Advanced topics such as MVDS, 4NF, BCNF, ARIES, and logging strategies are critical for understanding how real-world DBMSs maintain consistency and performance under failure and high concurrency.
References to typical exam-style relational-algebra tasks
Given a schema with passenger, agency, flight, and booking relations, express queries like:
Complete details of all flights to a specific destination: σ_{dest = 'New Delhi'}(flight)
Flights from Chennai to a destination: σ_{src = 'Chennai' ∧ dest = 'New Delhi'}(flight)
Flight numbers for a passenger with a given id for flights to a city before a date: π{fid}(σ{pid = 123 ∧ dest = 'Chennai' ∧ fdate < '2020-11-06'}(flight) ⨝ booking ×)
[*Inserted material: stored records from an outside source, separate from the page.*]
-- ==== Sys2Proof/Syntax.lean ====
section
/-! DEFINITION. The commands of the TCE: one constructor per row of spec/opcode_table.json
(spec/30_encoding.md rule R77), its operands at the widths of rules R70 to R74. -/

namespace Sys2Proof

/-- A command. The types of the operands are the widths of their fields, so every term has a command word;
that an expected-data-length is 1 to 16 is no condition on the word but a check of ENCQ and ENCC (R74). -/
inductive Instr where
  /-- NOP: do nothing (R170). -/
  | nop
  /-- ENCQ obj, len: encode a query telegram (R111). -/
  | encq (obj : BitVec 8) (len : BitVec 5)
  /-- ENCC obj, len: encode a control-with-data telegram (R112). -/
  | encc (obj : BitVec 8) (len : BitVec 5)
  /-- PCLR: empty the param staging buffer (R113). -/
  | pclr
  /-- PPUSH byte: append one param byte (R114). -/
  | ppush (b : BitVec 8)
  /-- RXCLR: empty the receive buffer (R131). -/
  | rxclr
  /-- RXPUSH byte: append one received byte (R132). -/
  | rxpush (b : BitVec 8)
  /-- DECODE: parse and verify the received bytes (R133). -/
  | decode
  /-- RDB k: read one data byte (R151). -/
  | rdb (k : BitVec 8)
  /-- RDW k: read a big-endian 16-bit word (R152). -/
  | rdw (k : BitVec 8)
  /-- RDF k: read a big-endian 32-bit pattern (R153). -/
  | rdf (k : BitVec 8)
  /-- RDS: the length of the terminated string (R154). -/
  | rds
deriving DecidableEq, Repr

end Sys2Proof
end

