-- ==== Sys2Proof/Laws/State.lean ====
section
/-! SUPPORT. One lemma per field per update of the state: each update of Machine/Ops.lean writes the fields its rule names
and leaves every other alone. -/

namespace Sys2Proof.Machine

/-! ### raised: `raise E` writes STATUS and STICKY (R182). -/

@[simp] theorem State.raised_status (e : StatusCode) (s : State) : (s.raised e).status = e.code := rfl
@[simp] theorem State.raised_sticky (e : StatusCode) (s : State) : (s.raised e).sticky = s.sticky ||| e.bit := rfl
@[simp] theorem State.raised_result (e : StatusCode) (s : State) : (s.raised e).result = s.result := rfl
@[simp] theorem State.raised_txbuf (e : StatusCode) (s : State) : (s.raised e).txbuf = s.txbuf := rfl
@[simp] theorem State.raised_txlen (e : StatusCode) (s : State) : (s.raised e).txlen = s.txlen := rfl
@[simp] theorem State.raised_param (e : StatusCode) (s : State) : (s.raised e).param = s.param := rfl
@[simp] theorem State.raised_plen (e : StatusCode) (s : State) : (s.raised e).plen = s.plen := rfl
@[simp] theorem State.raised_rxbuf (e : StatusCode) (s : State) : (s.raised e).rxbuf = s.rxbuf := rfl
@[simp] theorem State.raised_rxlen (e : StatusCode) (s : State) : (s.raised e).rxlen = s.rxlen := rfl
@[simp] theorem State.raised_rxOvf (e : StatusCode) (s : State) : (s.raised e).rxOvf = s.rxOvf := rfl
@[simp] theorem State.raised_rxPresent (e : StatusCode) (s : State) : (s.raised e).rxPresent = s.rxPresent := rfl
@[simp] theorem State.raised_rxValid (e : StatusCode) (s : State) : (s.raised e).rxValid = s.rxValid := rfl
@[simp] theorem State.raised_rxSd (e : StatusCode) (s : State) : (s.raised e).rxSd = s.rxSd := rfl
@[simp] theorem State.raised_rxNode (e : StatusCode) (s : State) : (s.raised e).rxNode = s.rxNode := rfl
@[simp] theorem State.raised_rxObj (e : StatusCode) (s : State) : (s.raised e).rxObj = s.rxObj := rfl
@[simp] theorem State.raised_rxDlen (e : StatusCode) (s : State) : (s.raised e).rxDlen = s.rxDlen := rfl
@[simp] theorem State.raised_ckRecv (e : StatusCode) (s : State) : (s.raised e).ckRecv = s.ckRecv := rfl
@[simp] theorem State.raised_ckCalc (e : StatusCode) (s : State) : (s.raised e).ckCalc = s.ckCalc := rfl
@[simp] theorem State.raised_rxCap (e : StatusCode) (s : State) : (s.raised e).rxCap = s.rxCap := rfl
@[simp] theorem State.raised_pending (e : StatusCode) (s : State) : (s.raised e).pending = s.pending := rfl
@[simp] theorem State.raised_readReply (e : StatusCode) (s : State) : (s.raised e).readReply = s.readReply := rfl

/-! ### completed: `complete(E)` writes STATUS and STICKY (R183). -/

@[simp] theorem State.completed_status (e : StatusCode) (s : State) : (s.completed e).status = e.code := rfl
@[simp] theorem State.completed_sticky (e : StatusCode) (s : State) : (s.completed e).sticky = stickyAfter e s.sticky := rfl
@[simp] theorem State.completed_result (e : StatusCode) (s : State) : (s.completed e).result = s.result := rfl
@[simp] theorem State.completed_txbuf (e : StatusCode) (s : State) : (s.completed e).txbuf = s.txbuf := rfl
@[simp] theorem State.completed_txlen (e : StatusCode) (s : State) : (s.completed e).txlen = s.txlen := rfl
@[simp] theorem State.completed_param (e : StatusCode) (s : State) : (s.completed e).param = s.param := rfl
@[simp] theorem State.completed_plen (e : StatusCode) (s : State) : (s.completed e).plen = s.plen := rfl
@[simp] theorem State.completed_rxbuf (e : StatusCode) (s : State) : (s.completed e).rxbuf = s.rxbuf := rfl
@[simp] theorem State.completed_rxlen (e : StatusCode) (s : State) : (s.completed e).rxlen = s.rxlen := rfl
@[simp] theorem State.completed_rxOvf (e : StatusCode) (s : State) : (s.completed e).rxOvf = s.rxOvf := rfl
@[simp] theorem State.completed_rxPresent (e : StatusCode) (s : State) : (s.completed e).rxPresent = s.rxPresent := rfl
@[simp] theorem State.completed_rxValid (e : StatusCode) (s : State) : (s.completed e).rxValid = s.rxValid := rfl
@[simp] theorem State.completed_rxSd (e : StatusCode) (s : State) : (s.completed e).rxSd = s.rxSd := rfl
@[simp] theorem State.completed_rxNode (e : StatusCode) (s : State) : (s.completed e).rxNode = s.rxNode := rfl
@[simp] theorem State.completed_rxObj (e : StatusCode) (s : State) : (s.completed e).rxObj = s.rxObj := rfl
@[simp] theorem State.completed_rxDlen (e : StatusCode) (s : State) : (s.completed e).rxDlen = s.rxDlen := rfl
@[simp] theorem State.completed_ckRecv (e : StatusCode) (s : State) : (s.completed e).ckRecv = s.ckRecv := rfl
@[simp] theorem State.completed_ckCalc (e : StatusCode) (s : State) : (s.completed e).ckCalc = s.ckCalc := rfl
@[simp] theorem State.completed_rxCap (e : StatusCode) (s : State) : (s.completed e).rxCap = s.rxCap := rfl
@[simp] theorem State.completed_pending (e : StatusCode) (s : State) : (s.completed e).pending = s.pending := rfl
@[simp] theorem State.completed_readReply (e : StatusCode) (s : State) : (s.completed e).readReply = s.readReply := rfl
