-- ==== Sys2Proof/Proofs/Memory.lean ====
section
/-! PROOFS. The memory and host interface family (spec/20_memory.md): MemRead, the step and the host's three actions,
precise errors, idempotent commands, and the two exchanges of R68. -/

namespace Sys2Proof.Machine

/-! ### MemRead and byte ranges (R54, R55) -/

/-- At any width, appended parts are the high part shifted past the low one. -/
theorem setWidth_append_eq_or {n m k : Nat} (x : BitVec n) (y : BitVec m) :
    (x ++ y).setWidth k = x.setWidth k <<< m ||| y.setWidth k := by
  apply BitVec.eq_of_getLsbD_eq
  intro i hi
  simp only [BitVec.getLsbD_setWidth, BitVec.getLsbD_append, BitVec.getLsbD_or, BitVec.getLsbD_shiftLeft]
  by_cases low : i < m
  · simp [low]
  · have high : i - m < k := by omega
    simp [low, hi, high, BitVec.getLsbD_of_ge y i (by omega)]

/-- Settles O39: the bytes of a MemRead are appended, which is the shift-and-or of R54 one byte at a time. -/
theorem memReadIsBigEndian : Obligations.MemReadIsBigEndian := by
  refine fun m i => ⟨rfl, ?_, ?_⟩
  · exact (BitVec.setWidth_eq _).symm.trans (setWidth_append_eq_or ..)
  · rw [← BitVec.setWidth_eq (m.read4 i), Memory.read4]
    simp only [setWidth_append_eq_or, BitVec.shiftLeft_or_distrib, ← BitVec.shiftLeft_add]

/-- One byte written after n others is read after them. -/
theorem Memory.writeBytes_concat (m : Memory) (i : Nat) (as : List Byte) (b : Byte) :
    (m.writeBytes i as).write (i + as.length) b = m.writeBytes i (as ++ [b]) := by
  induction as generalizing m i with
  | nil => rfl
  | cons a as ih => simpa [Memory.writeBytes, Nat.add_assoc, Nat.add_comm 1] using ih (m.write i a) (i + 1)

/-- Inside the bytes written, each is read back. -/
theorem Memory.read_writeBytes_zero (m : Memory) {bs : List Byte} {k : Nat} (h : k < bs.length) :
    (m.writeBytes 0 bs).read k = bs.getD k 0x00#8 := by
  rw [Memory.read_writeBytes, if_pos ⟨Nat.zero_le k, by omega⟩]
  rfl

/-- The first n bytes written are read back. -/
theorem Memory.readBytes_writeBytes_take (m : Memory) {bs : List Byte} {n : Nat} (h : n ≤ bs.length) :
    (m.writeBytes 0 bs).readBytes 0 n = bs.take n := by
  calc
    _ = ((m.writeBytes 0 bs).readBytes 0 (n + (bs.length - n))).take n := by
      rw [Memory.readBytes_add, List.take_left' (Memory.readBytes_length ..)]
    _ = bs.take n := by rw [Nat.add_sub_of_le h, Memory.readBytes_writeBytes]

/-- Writing the same bytes again changes nothing in a buffer in canonical form. -/
theorem Memory.writeBytes_again {size : Nat} {m : Memory} {i : Nat} {bs : List Byte} (hi : i + bs.length ≤ size)
    (h : m.wf size) : (m.writeBytes i bs).writeBytes i bs = m.writeBytes i bs := by
  have once := Memory.writeBytes_wf hi h
  refine Memory.ext_of_wf (Memory.writeBytes_wf hi once) once fun j => ?_
  rw [Memory.read_writeBytes _ i j, Memory.read_writeBytes m i j]
  split <;> rfl
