/-! ### Tables and permute -/

/-- R93, R94, R191: `mkTableSet` gives a Table Set, the listed one, exactly where R93 holds, and ConfigError everywhere else;
every Table Set can be listed and constructed again. -/
def Obligations.TableSetIsConstructedExactlyWhenValid : Prop :=
  (∀ raw : RawTableSet, rawTablesValid raw = true → ∃ ts, mkTableSet raw = .ok ts ∧ rawTables ts = raw) ∧
    (∀ raw : RawTableSet, rawTablesValid raw = false → mkTableSet raw = .error .configError) ∧
    ∀ ts : TableSet, mkTableSet (rawTables ts) = .ok ts

/-- R50, R42: each space has a word exactly below its size, of its width, and it is the entry of its table at that index (of an
S-box, row-major) or the round key; RK has none while it holds no value. -/
def Obligations.SpacesHaveExactlyTheirWords : Prop :=
  ∀ (ts : TableSet) (ks : KeySchedule) (sp : Space) (index : Nat),
    ((memRead ts (some ks) sp index).isSome = true ↔ index < sp.words) ∧
    (∀ v, memRead ts (some ks) sp index = some v → v < 2 ^ sp.width) ∧
    memRead ts none .rk index = none ∧
    (∀ i : Fin 24, memRead ts (some ks) .romE i = some (ts.e[i]).val ∧
      memRead ts (some ks) .romPC2 i = some (ts.pc2[i]).val) ∧
    (∀ i : Fin 16, memRead ts (some ks) .romP i = some (ts.p[i]).val ∧ memRead ts (some ks) .rk i = some (ks[i]).toNat) ∧
    (∀ i : Fin 32, memRead ts (some ks) .romPC1 i = some (ts.pc1[i]).val) ∧
    ∀ (k row : Fin 4) (col : Fin 16),
      memRead ts (some ks) (.romS k) (16 * row.val + col.val) = some (ts.s[k][row][col]).toNat

/-- R98: the four laws of `permute`. -/
def Obligations.PermuteLaws : Prop :=
  (∀ (n m : Nat) (t : Vector (Fin n) m),
    permute 0#n t = 0#m ∧ permute (BitVec.allOnes n) t = BitVec.allOnes m ∧
      ∀ a b : BitVec n, permute (a ^^^ b) t = permute a t ^^^ permute b t) ∧
  ∀ (n : Nat) (v : BitVec n), permute v (Vector.ofFn id) = v

/-- R95: output bit i is input bit `T[i]`, both counted from the least significant bit; under the opposite numbering (bit 0 the
most significant of both) the same function has the table `T'[j] = N-1-T[M-1-j]`. -/
def Obligations.PermuteSelectsBits : Prop :=
  ∀ (n m : Nat) (v : BitVec n) (t : Vector (Fin n) m) (j : Nat) (h : j < m),
    (permute v t).getLsbD j = v.getLsbD (t[j]).val ∧
      (permute v t).getMsbD j = v.getMsbD (n - 1 - (t[m - 1 - j]'(by omega)).val)

/-! ### The key schedule -/

/-- R113: the amount is 0 before round 0; each round adds 2 when `n mod 3 = 0` and 1 otherwise, modulo 16, and uses the amount
after its own increment; the amounts are the literal sequence. -/
def Obligations.ShiftSequenceIsTheLiteralOne : Prop :=
  shiftBefore 0 = 0 ∧
    (∀ n, shiftBefore (n + 1) = (shiftBefore n + if n % 3 = 0 then 2 else 1) % 16 ∧ shift n = shiftBefore (n + 1)) ∧
    (List.range 16).map shiftIncrement = [2, 1, 1, 2, 1, 1, 2, 1, 1, 2, 1, 1, 2, 1, 1, 2] ∧
    (List.range 16).map shift = [2, 3, 4, 6, 7, 8, 10, 11, 12, 14, 15, 0, 2, 3, 4, 6]

/-- R114: before reduction the amount after round n is `n + 1 + ceil((n + 1) / 3)`, so
`shift(n) = (n + 1 + floor((n + 3) / 3)) mod 16`. -/
def Obligations.ShiftHasTheClosedForm : Prop :=
  ∀ n : Nat, ((List.range (n + 1)).map shiftIncrement).sum = n + 1 + (n + 1 + 2) / 3 ∧
    shift n = (n + 1 + (n + 3) / 3) % 16

/-- R14, R115: the low half of a duplicated half shifted right by s is the 16-bit right rotation by s, and the rotation is
`ror16(h, s)[i] = h[(i + s) mod 16]`. -/
def Obligations.ShiftedDuplicateIsTheRotation : Prop :=
  ∀ (h : Half) (s : Nat), s ≤ 15 →
    shiftedHalf (h ++ h) s = ror16 h s ∧ ∀ i, i < 16 → (ror16 h s).getLsbD i = h.getLsbD ((i + s) % 16)

/-- R111 to R117: round key n is PC2 of the two halves of PC1 of the seed, each rotated right by `shift(n)`, C above D. -/
def Obligations.RoundKeyIsPC2OfTheRotatedHalves : Prop :=
  ∀ (ts : TableSet) (seed : Seed) (n : Fin 16),
    (KS ts seed)[n] =
      permute (ror16 (hi16 (permute seed ts.pc1)) (shift n) ++ ror16 (lo16 (permute seed ts.pc1)) (shift n)) ts.pc2

/-- R119: every schedule repeats its first four keys at the end. -/
def Obligations.ScheduleRepeatsItsFirstFourKeys : Prop :=
  ∀ (ts : TableSet) (seed : Seed), (KS ts seed)[12] = (KS ts seed)[0] ∧ (KS ts seed)[13] = (KS ts seed)[1] ∧
    (KS ts seed)[14] = (KS ts seed)[2] ∧ (KS ts seed)[15] = (KS ts seed)[3]

/-- R118 d: the schedules of the all-zero and of the all-ones seed, for every Table Set. -/
def Obligations.SchedulesOfTheConstantSeeds : Prop :=
  ∀ ts : TableSet, KS ts 0x00000000 = Vector.replicate 16 0x000000 ∧ KS ts 0xFFFFFFFF = Vector.replicate 16 0xFFFFFF

/-! ### The round function -/

/-- R133, R134: the four groups of the mixed value, group 0 the most significant; the row is the top 2 bits of a group and the
column the bottom 4, `16 * row + col` is the group itself, and the nibble is the word of `ROM_Si` there. -/
def Obligations.LookupAddressIsTheGroup : Prop :=
  ∀ (ts : TableSet) (rk : Option KeySchedule) (m : BitVec 24),
    (group m 0 = m.extractLsb' 18 6 ∧ group m 1 = m.extractLsb' 12 6 ∧ group m 2 = m.extractLsb' 6 6 ∧
      group m 3 = m.extractLsb' 0 6) ∧
    ∀ i : Fin 4,
      (groupRow (group m i)).val = ((group m i).extractLsb' 4 2).toNat ∧
      (groupCol (group m i)).val = ((group m i).extractLsb' 0 4).toNat ∧
      lookup ts m i = sboxEntry ts i (groupRow (group m i)) (groupCol (group m i)) ∧
      16 * (groupRow (group m i)).val + (groupCol (group m i)).val = (group m i).toNat ∧
      memRead ts rk (.romS i) (group m i).toNat = some (lookup ts m i).toNat

/-- R135: the four nibbles are concatenated most-significant group first: nibble i is the look-up of group i, group 0 in bits
15..12. -/
def Obligations.SubstitutionPlacesTheNibbles : Prop :=
  ∀ (ts : TableSet) (m : BitVec 24) (i : Fin 4), (sub ts m).extractLsb' (12 - 4 * i.val) 4 = lookup ts m i

/-- R132, R138: the round function is expansion, exclusive or with the key, substitution, and P of the original input under
`F_REF` or of the substitution output under `F_SUB`. -/
def Obligations.RoundFunctionIsItsFourSteps : Prop :=
  ∀ (ts : TableSet) (fmode : FMode) (r : Half) (k : RoundKey),
    F ts fmode r k = if fmode = .fRef then permute r ts.p else permute (sub ts (permute r ts.e ^^^ k)) ts.p

/-- R139, R140: under `F_REF` the key does not matter, and the ends are fixed for every Table Set; under `F_SUB` zero and zero
give P of the four corner entries, and the half-block matters only through its expansion. -/
def Obligations.RoundFunctionCorners : Prop :=
  ∀ ts : TableSet,
    (∀ r k k', F ts .fRef r k = F ts .fRef r k') ∧ (∀ k, F ts .fRef 0 k = 0) ∧ (∀ k, F ts .fRef 0xFFFF k = 0xFFFF) ∧
    F ts .fSub 0 0 =
      permute (sboxEntry ts 0 0 0 ++ sboxEntry ts 1 0 0 ++ sboxEntry ts 2 0 0 ++ sboxEntry ts 3 0 0) ts.p ∧
    ∀ r r' k, expand ts r = expand ts r' → F ts .fSub r k = F ts .fSub r' k

/-! ### The transform -/

/-- R151, R152: the Encrypt and the Decrypt round, both right-hand sides from the values before the round. -/
def Obligations.RoundsAreAsWritten : Prop :=
  ∀ (ts : TableSet) (fmode : FMode) (k : RoundKey) (l r : Half),
    encRound ts fmode k ⟨l, r⟩ = ⟨r, l ^^^ F ts fmode r k⟩ ∧ decRound ts fmode k ⟨l, r⟩ = ⟨r ^^^ F ts fmode l k, l⟩

/-- R153: DecRound and EncRound with the same key and mode undo each other, for every Table Set. -/
def Obligations.RoundsUndoEachOther : Prop :=
  ∀ (ts : TableSet) (fmode : FMode) (k : RoundKey) (h : Halves),
    decRound ts fmode k (encRound ts fmode k h) = h ∧ encRound ts fmode k (decRound ts fmode k h) = h

/-- R154, R155: the round-key indices. R59: exactly one of them leaves 0..15, and `RK[0]` is never used by a Decrypt under
`K16`. R157: an index in range reads its register, index 16 reads the draw whatever the schedule. -/
def Obligations.RoundKeyIndicesAndReads : Prop :=
  (∀ n, n < 16 →
    (∀ kidx, keyIndex kidx .encrypt n = n) ∧ keyIndex .k15 .decrypt n = 15 - n ∧ keyIndex .k16 .decrypt n = 16 - n ∧
    (∀ kidx dir, 15 < keyIndex kidx dir n ↔ (kidx = .k16 ∧ dir = .decrypt ∧ n = 0)) ∧
    keyIndex .k16 .decrypt n ≠ 0) ∧
  ∀ (rk : KeySchedule) (koor : RoundKey), (∀ j : Fin 16, keyAt rk koor j = rk[j]) ∧ keyAt rk koor 16 = koor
Passenger names with bookings on at least one flight: π_{pname}(passenger ⨝ booking)
Normalize a given relation using FDs to 1NF → 2NF → 3NF → BCNF with appropriate decomposition steps and verify whether the decomposition is lossless and dependency-preserving.
For MVDS and 4NF, identify sets of attributes that may vary independently and decompose to eliminate non-trivial MVDS, ensuring that the result remains lossless and, when possible, dependency-preserving.
In recovery, understand logs, checkpoints, and the ARIES three-pass recovery model (Analysis/Redo/Undo), the role of LSNs, and the use of compensating log records (CLRs) for robust recovery.
Understand lock-based vs timestamp-based concurrency control, two-phase locking, deadlock avoidance and detection, and the trade-offs between concurrency and safety.
Be comfortable with basic proofs of correctness for 3NF decomposition (dependency preservation and losslessness) and the concepts behind BCNF vs 3NF trade-offs.
These notes compile core ideas from the transcript, turning the slide content into cohesive study material with definitions, notation, examples, and practical implications for relational algebra, database design, normalization, and transaction processing.